Member of the Tennessee House of Representatives from the 32nd district
- Incumbent
- Assumed office January 10, 2023
- Preceded by: Kent Calfee

Personal details
- Born: December 10, 1963 (age 62) Rockwood, Tennessee, U.S.
- Party: Republican
- Education: Liberty University (BS, MA) University of Tennessee (MBA)
- Website: House website Campaign website

= Monty Fritts =

American politician (born 1963)

Monty Fritts (born December 10, 1963) is an American politician. A member of the Republican Party, he represents the 32nd district in the Tennessee House of Representatives.

== Education ==
Fritts graduated from Roane County High School in 1982. He holds a Bachelor of Science in Business & Chemistry and a Master of Arts in Theological Studies from Liberty University. He has a Master of Business Administration from the University of Tennessee.

==Career==

Fritts is an Army veteran and worked in the nuclear industry.

=== Political service ===
In August 2022, Fritts defeated Teresa Pesterfield Kirkham, Keaton Bowman, Donnie Hall and Randy Childs in the Republican primary election for the 32nd district of the Tennessee House of Representatives. In November 2022, he defeated Jan Hahn in the general election. He succeeded Kent Calfee.

On April 5, 2023, weeks after the 2023 Nashville school shooting, he voted to move a bill forward to arm teachers.

On April 11, 2024, Fritts was one of only two house members who voted against bills SB 1917 and HB 2041 that would ban marriage between biological first cousins, calling it a Democratic insult to Tennesseans. The bills were subsequently approved by the House and Senate.

In 2024, Fritts sponsored a state bill (SB 2691) banning geoengineering, which was widely criticised as being influenced by the chemtrails conspiracy theory.

In 2025, Fritts authored HJR 51, which encouraged Tennesseans to join in a non-mandatory time of prayer and intermittent fasting from July 1 to July 31 each year to heal society in response to violence, drug addiction, and family breakdowns.

On September 8, 2025, Fritts announced his candidacy for the Republican nomination in the 2026 Tennessee gubernatorial election.

=== Political positions ===

Fritts advocates for shrinking state government, cutting spending, and ending "corporate welfare". He was one of the several Republicans from rural districts that voted against the private-school voucher program championed by governor Bill Lee in 2025 and 2026. He has pledged to eliminate the program if elected governor.

Fritts criticized state officials for appealing court rulings that could overturn restrictions like the "intent to go armed" law and guns-in-parks prohibition. He supports legal protections for firearms manufacturers to protect them from lawsuits, describing this as a means to boost Tennessee's role as an "arsenal of the Republic".

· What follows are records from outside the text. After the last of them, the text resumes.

-- ==== Sys2Proof/Laws/PerInstr.lean ====
section
/-! SUPPORT. The family of statements about every instruction as syntax: its encoding has at least one byte and at most
eleven (spec/30_encoding.md R83). One lemma for each constructor. -/

namespace Sys2Proof.Laws.Encoding

/-- An instruction's encoding is one to eleven bytes long (R83). -/
def Statement (i : Instr) : Prop := 1 ≤ (encode i).length ∧ (encode i).length ≤ Config.longestInstruction

/-! ### Lengths of the parts -/

theorem p66Bytes_length (p : Bool) : (p66Bytes p).length ≤ 1 := by cases p <;> decide

theorem bytes66_length (v : VSize) : v.bytes66.length ≤ 1 := by cases v <;> decide

/-- Prefix and immediate of the v-size together: at most four bytes (R84). -/
theorem imm_length (i : VImm) : i.size.bytes66.length + i.bytes.length ≤ 4 := by
  cases i <;> simp [VImm.size, VSize.bytes66, VSize.p66, p66Bytes, VImm.bytes]

theorem disp_length (d : Disp) : d.bytes.length ≤ 4 := by cases d <;> simp [Disp.bytes]

/-- Addressing bytes: one to six (R76 to R78). -/
theorem addressing_length (am : Addressing) (r : Reg) :
    1 ≤ (encodeAddressing am r).length ∧ (encodeAddressing am r).length ≤ 6 := by
  cases am with
  | reg i => simp [encodeAddressing]
  | base b d => have := disp_length d; simp [encodeAddressing]; omega
  | abs d => simp [encodeAddressing]
  | sib sc ix b d => have := disp_length d; simp [encodeAddressing]; omega
  | sibAbs sc ix d => simp [encodeAddressing]

/-! ### One lemma for each operand shape -/

theorem of_addressing {i : Instr} {pre : List Byte} {op : Byte} {am : Addressing} {r : Reg}
    (h : encode i = pre ++ op :: encodeAddressing am r) (hp : pre.length ≤ 1) : Statement i := by
  have := addressing_length am r
  simp only [Statement, h, List.length_append, List.length_cons, Config.longestInstruction]
  omega

theorem of_addressing_imm8 {i : Instr} {pre : List Byte} {op : Byte} {am : Addressing} {r : Reg} {imm : BitVec 8}
    (h : encode i = pre ++ op :: (encodeAddressing am r ++ [imm])) (hp : pre.length ≤ 1) : Statement i := by
  have := addressing_length am r
  simp only [Statement, h, List.length_append, List.length_cons, List.length_nil, Config.longestInstruction]
  omega

theorem of_addressing_imm {i : Instr} {op : Byte} {am : Addressing} {r : Reg} {imm : VImm}
    (h : encode i = imm.size.bytes66 ++ op :: (encodeAddressing am r ++ imm.bytes)) : Statement i := by
  have := addressing_length am r
  have := imm_length imm
  simp only [Statement, h, List.length_append, List.length_cons, Config.longestInstruction]
  omega

theorem of_imm8 {i : Instr} {pre : List Byte} {op : Byte} {imm : BitVec 8} (h : encode i = pre ++ [op, imm])
    (hp : pre.length ≤ 1) : Statement i := by
  simp only [Statement, h, List.length_append, List.length_cons, List.length_nil, Config.longestInstruction]
  omega

theorem of_imm {i : Instr} {op : Byte} {imm : VImm} (h : encode i = imm.size.bytes66 ++ op :: imm.bytes) :
    Statement i := by
  have := imm_length imm
  simp only [Statement, h, List.length_append, List.length_cons, Config.longestInstruction]
  omega

theorem of_moffs {i : Instr} {pre : List Byte} {op : Byte} {addr : BitVec 32}
    (h : encode i = pre ++ op :: leBytes Config.addrWidth addr.toNat) (hp : pre.length ≤ 1) : Statement i := by
  simp only [Statement, h, List.length_append, List.length_cons, leBytes_length, Config.longestInstruction,
    Config.addrWidth]
  omega

/-! ### One lemma for each constructor -/

theorem addRmR8 (p66 : Bool) (am : Addressing) (r : Reg) : Statement (.addRmR8 p66 am r) :=
  of_addressing rfl (p66Bytes_length _)
theorem addRmRv (v : VSize) (am : Addressing) (r : Reg) : Statement (.addRmRv v am r) :=
  of_addressing rfl (bytes66_length _)
theorem addRRm8 (p66 : Bool) (r : Reg) (am : Addressing) : Statement (.addRRm8 p66 r am) :=
  of_addressing rfl (p66Bytes_length _)
theorem addRRmv (v : VSize) (r : Reg) (am : Addressing) : Statement (.addRRmv v r am) :=
  of_addressing rfl (bytes66_length _)
theorem addAccImm8 (p66 : Bool) (imm : BitVec 8) : Statement (.addAccImm8 p66 imm) := of_imm8 rfl (p66Bytes_length _)
theorem addAccImmv (imm : VImm) : Statement (.addAccImmv imm) := of_imm rfl
theorem addRmImm8 (p66 : Bool) (am : Addressing) (imm : BitVec 8) : Statement (.addRmImm8 p66 am imm) :=
  of_addressing_imm8 rfl (p66Bytes_length _)
theorem addRmImmv (am : Addressing) (imm : VImm) : Statement (.addRmImmv am imm) := of_addressing_imm rfl
theorem addRmSImm8 (v : VSize) (am : Addressing) (imm : BitVec 8) : Statement (.addRmSImm8 v am imm) :=
  of_addressing_imm8 rfl (bytes66_length _)
theorem orRmR8 (p66 : Bool) (am : Addressing) (r : Reg) : Statement (.orRmR8 p66 am r) :=
  of_addressing rfl (p66Bytes_length _)
theorem orRmRv (v : VSize) (am : Addressing) (r : Reg) : Statement (.orRmRv v am r) :=
  of_addressing rfl (bytes66_length _)
theorem orRRm8 (p66 : Bool) (r : Reg) (am : Addressing) : Statement (.orRRm8 p66 r am) :=
  of_addressing rfl (p66Bytes_length _)
theorem orRRmv (v : VSize) (r : Reg) (am : Addressing) : Statement (.orRRmv v r am) :=
  of_addressing rfl (bytes66_length _)
theorem orAccImm8 (p66 : Bool) (imm : BitVec 8) : Statement (.orAccImm8 p66 imm) := of_imm8 rfl (p66Bytes_length _)
theorem orAccImmv (imm : VImm) : Statement (.orAccImmv imm) := of_imm rfl
theorem orRmImm8 (p66 : Bool) (am : Addressing) (imm : BitVec 8) : Statement (.orRmImm8 p66 am imm) :=
  of_addressing_imm8 rfl (p66Bytes_length _)
theorem orRmImmv (am : Addressing) (imm : VImm) : Statement (.orRmImmv am imm) := of_addressing_imm rfl
theorem orRmSImm8 (v : VSize) (am : Addressing) (imm : BitVec 8) : Statement (.orRmSImm8 v am imm) :=
  of_addressing_imm8 rfl (bytes66_length _)
theorem andRmR8 (p66 : Bool) (am : Addressing) (r : Reg) : Statement (.andRmR8 p66 am r) :=
  of_addressing rfl (p66Bytes_length _)
theorem andRmRv (v : VSize) (am : Addressing) (r : Reg) : Statement (.andRmRv v am r) :=
  of_addressing rfl (bytes66_length _)
theorem andRRm8 (p66 : Bool) (r : Reg) (am : Addressing) : Statement (.andRRm8 p66 r am) :=
  of_addressing rfl (p66Bytes_length _)
theorem andRRmv (v : VSize) (r : Reg) (am : Addressing) : Statement (.andRRmv v r am) :=
  of_addressing rfl (bytes66_length _)
theorem andAccImm8 (p66 : Bool) (imm : BitVec 8) : Statement (.andAccImm8 p66 imm) := of_imm8 rfl (p66Bytes_length _)
theorem andAccImmv (imm : VImm) : Statement (.andAccImmv imm) := of_imm rfl
theorem andRmImm8 (p66 : Bool) (am : Addressing) (imm : BitVec 8) : Statement (.andRmImm8 p66 am imm) :=
  of_addressing_imm8 rfl (p66Bytes_length _)
theorem andRmImmv (am : Addressing) (imm : VImm) : Statement (.andRmImmv am imm) := of_addressing_imm rfl
theorem andRmSImm8 (v : VSize) (am : Addressing) (imm : BitVec 8) : Statement (.andRmSImm8 v am imm) :=
  of_addressing_imm8 rfl (bytes66_length _)
theorem subRmR8 (p66 : Bool) (am : Addressing) (r : Reg) : Statement (.subRmR8 p66 am r) :=
  of_addressing rfl (p66Bytes_length _)
theorem subRmRv (v : VSize) (am : Addressing) (r : Reg) : Statement (.subRmRv v am r) :=
  of_addressing rfl (bytes66_length _)
theorem subRRm8 (p66 : Bool) (r : Reg) (am : Addressing) : Statement (.subRRm8 p66 r am) :=
  of_addressing rfl (p66Bytes_length _)
theorem subRRmv (v : VSize) (r : Reg) (am : Addressing) : Statement (.subRRmv v r am) :=
  of_addressing rfl (bytes66_length _)
theorem subAccImm8 (p66 : Bool) (imm : BitVec 8) : Statement (.subAccImm8 p66 imm) := of_imm8 rfl (p66Bytes_length _)
theorem subAccImmv (imm : VImm) : Statement (.subAccImmv imm) := of_imm rfl
theorem subRmImm8 (p66 : Bool) (am : Addressing) (imm : BitVec 8) : Statement (.subRmImm8 p66 am imm) :=
  of_addressing_imm8 rfl (p66Bytes_length _)
theorem subRmImmv (am : Addressing) (imm : VImm) : Statement (.subRmImmv am imm) := of_addressing_imm rfl
theorem subRmSImm8 (v : VSize) (am : Addressing) (imm : BitVec 8) : Statement (.subRmSImm8 v am imm) :=
  of_addressing_imm8 rfl (bytes66_length _)
theorem xorRmR8 (p66 : Bool) (am : Addressing) (r : Reg) : Statement (.xorRmR8 p66 am r) :=
  of_addressing rfl (p66Bytes_length _)
theorem xorRmRv (v : VSize) (am : Addressing) (r : Reg) : Statement (.xorRmRv v am r) :=
  of_addressing rfl (bytes66_length _)
theorem xorRRm8 (p66 : Bool) (r : Reg) (am : Addressing) : Statement (.xorRRm8 p66 r am) :=
  of_addressing rfl (p66Bytes_length _)
theorem xorRRmv (v : VSize) (r : Reg) (am : Addressing) : Statement (.xorRRmv v r am) :=
  of_addressing rfl (bytes66_length _)
theorem xorAccImm8 (p66 : Bool) (imm : BitVec 8) : Statement (.xorAccImm8 p66 imm) := of_imm8 rfl (p66Bytes_length _)
theorem xorAccImmv (imm : VImm) : Statement (.xorAccImmv imm) := of_imm rfl
theorem xorRmImm8 (p66 : Bool) (am : Addressing) (imm : BitVec 8) : Statement (.xorRmImm8 p66 am imm) :=
  of_addressing_imm8 rfl (p66Bytes_length _)
theorem xorRmImmv (am : Addressing) (imm : VImm) : Statement (.xorRmImmv am imm) := of_addressing_imm rfl
theorem xorRmSImm8 (v : VSize) (am : Addressing) (imm : BitVec 8) : Statement (.xorRmSImm8 v am imm) :=
  of_addressing_imm8 rfl (bytes66_length _)
theorem cmpRmR8 (p66 : Bool) (am : Addressing) (r : Reg) : Statement (.cmpRmR8 p66 am r) :=
  of_addressing rfl (p66Bytes_length _)
theorem cmpRmRv (v : VSize) (am : Addressing) (r : Reg) : Statement (.cmpRmRv v am r) :=
  of_addressing rfl (bytes66_length _)
theorem cmpRRm8 (p66 : Bool) (r : Reg) (am : Addressing) : Statement (.cmpRRm8 p66 r am) :=
  of_addressing rfl (p66Bytes_length _)
theorem cmpRRmv (v : VSize) (r : Reg) (am : Addressing) : Statement (.cmpRRmv v r am) :=
  of_addressing rfl (bytes66_length _)
theorem cmpAccImm8 (p66 : Bool) (imm : BitVec 8) : Statement (.cmpAccImm8 p66 imm) := of_imm8 rfl (p66Bytes_length _)
theorem cmpAccImmv (imm : VImm) : Statement (.cmpAccImmv imm) := of_imm rfl
theorem cmpRmImm8 (p66 : Bool) (am : Addressing) (imm : BitVec 8) : Statement (.cmpRmImm8 p66 am imm) :=
  of_addressing_imm8 rfl (p66Bytes_length _)
theorem cmpRmImmv (am : Addressing) (imm : VImm) : Statement (.cmpRmImmv am imm) := of_addressing_imm rfl
theorem cmpRmSImm8 (v : VSize) (am : Addressing) (imm : BitVec 8) : Statement (.cmpRmSImm8 v am imm) :=
  of_addressing_imm8 rfl (bytes66_length _)
theorem testRmR8 (p66 : Bool) (am : Addressing) (r : Reg) : Statement (.testRmR8 p66 am r) :=
  of_addressing rfl (p66Bytes_length _)
theorem testRmRv (v : VSize) (am : Addressing) (r : Reg) : Statement (.testRmRv v am r) :=
  of_addressing rfl (bytes66_length _)
theorem testAccImm8 (p66 : Bool) (imm : BitVec 8) : Statement (.testAccImm8 p66 imm) := of_imm8 rfl (p66Bytes_length _)
theorem testAccImmv (imm : VImm) : Statement (.testAccImmv imm) := of_imm rfl
theorem testRmImm8 (p66 : Bool) (am : Addressing) (imm : BitVec 8) : Statement (.testRmImm8 p66 am imm) :=
  of_addressing_imm8 rfl (p66Bytes_length _)
theorem testRmImmv (am : Addressing) (imm : VImm) : Statement (.testRmImmv am imm) := of_addressing_imm rfl
theorem notRm8 (p66 : Bool) (am : Addressing) : Statement (.notRm8 p66 am) := of_addressing rfl (p66Bytes_length _)
theorem notRmv (v : VSize) (am : Addressing) : Statement (.notRmv v am) := of_addressing rfl (bytes66_length _)
theorem negRm8 (p66 : Bool) (am : Addressing) : Statement (.negRm8 p66 am) := of_addressing rfl (p66Bytes_length _)
theorem negRmv (v : VSize) (am : Addressing) : Statement (.negRmv v am) := of_addressing rfl (bytes66_length _)
theorem movRmR8 (p66 : Bool) (am : Addressing) (r : Reg) : Statement (.movRmR8 p66 am r) :=
  of_addressing rfl (p66Bytes_length _)
theorem movRmRv (v : VSize) (am : Addressing) (r : Reg) : Statement (.movRmRv v am r) :=
  of_addressing rfl (bytes66_length _)
theorem movRRm8 (p66 : Bool) (r : Reg) (am : Addressing) : Statement (.movRRm8 p66 r am) :=
  of_addressing rfl (p66Bytes_length _)
theorem movRRmv (v : VSize) (r : Reg) (am : Addressing) : Statement (.movRRmv v r am) :=
  of_addressing rfl (bytes66_length _)
theorem movAccMoffs8 (p66 : Bool) (addr : BitVec 32) : Statement (.movAccMoffs8 p66 addr) :=
  of_moffs rfl (p66Bytes_length _)
theorem movAccMoffsv (v : VSize) (addr : BitVec 32) : Statement (.movAccMoffsv v addr) :=
  of_moffs rfl (bytes66_length _)
theorem movMoffsAcc8 (p66 : Bool) (addr : BitVec 32) : Statement (.movMoffsAcc8 p66 addr) :=
  of_moffs rfl (p66Bytes_length _)
theorem movMoffsAccv (v : VSize) (addr : BitVec 32) : Statement (.movMoffsAccv v addr) :=
  of_moffs rfl (bytes66_length _)
theorem movRImm8 (p66 : Bool) (r : Reg) (imm : BitVec 8) : Statement (.movRImm8 p66 r imm) :=
  of_imm8 rfl (p66Bytes_length _)
theorem movRImmv (r : Reg) (imm : VImm) : Statement (.movRImmv r imm) := of_imm rfl
theorem movRmImm8 (p66 : Bool) (am : Addressing) (imm : BitVec 8) : Statement (.movRmImm8 p66 am imm) :=
  of_addressing_imm8 rfl (p66Bytes_length _)
theorem movRmImmv (am : Addressing) (imm : VImm) : Statement (.movRmImmv am imm) := of_addressing_imm rfl
theorem jmpRelv (disp : VImm) : Statement (.jmpRelv disp) := of_imm rfl
theorem jmpRel8 (p66 : Bool) (disp : BitVec 8) : Statement (.jmpRel8 p66 disp) := of_imm8 rfl (p66Bytes_length _)

end Sys2Proof.Laws.Encoding
end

Fritts has been very critical of the Tennessee Department of Transportation's management of the state highway system, particularly the slow pace of road projects. He also believes that corporate welfare deals in Tennessee have severely siphoned off resources from the state's roads, leading to a decline in their quality.

Fritts campaigns against what he describes as "celebrity politicians" and D.C. elites. He promotes "Godly values" and "creationist worldview". He led the passage of House Joint Resolution 51, encouraging Tennesseans to join in a time of prayer and intermittent fasting from July 1 to July 31 each year.

In January 2026, Fritts gained national attention for calling for the execution of the parents of transgender children. Fritts stated: "I think that anyone who would try to disfigure a child through hormones or surgery, you might be eligible to capital punishment."

Fritts self-identifies as a Christian nationalist. In May 2026, Fritts again gained attention for saying he would like to ban the beliefs of Islam, along with Buddhism, Hinduism, and "other pagan religions," from being practiced in the state of Tennessee. He also stated he would outlaw same-sex marriage and criminalize some sexual acts between consenting adults of the same sex. Fritts additionally said he would criminalize abortion in all cases, including pregnancies resulting from rape, and compared the punishment to that given to murderers. He also said he opposes allowing rape victims access to the morning-after pill. In late July 2026, he stood by his previous statements and pledged to ban mosques and "other non-Christian religions" if elected governor. He also argued that the First Amendment does not apply to state governments.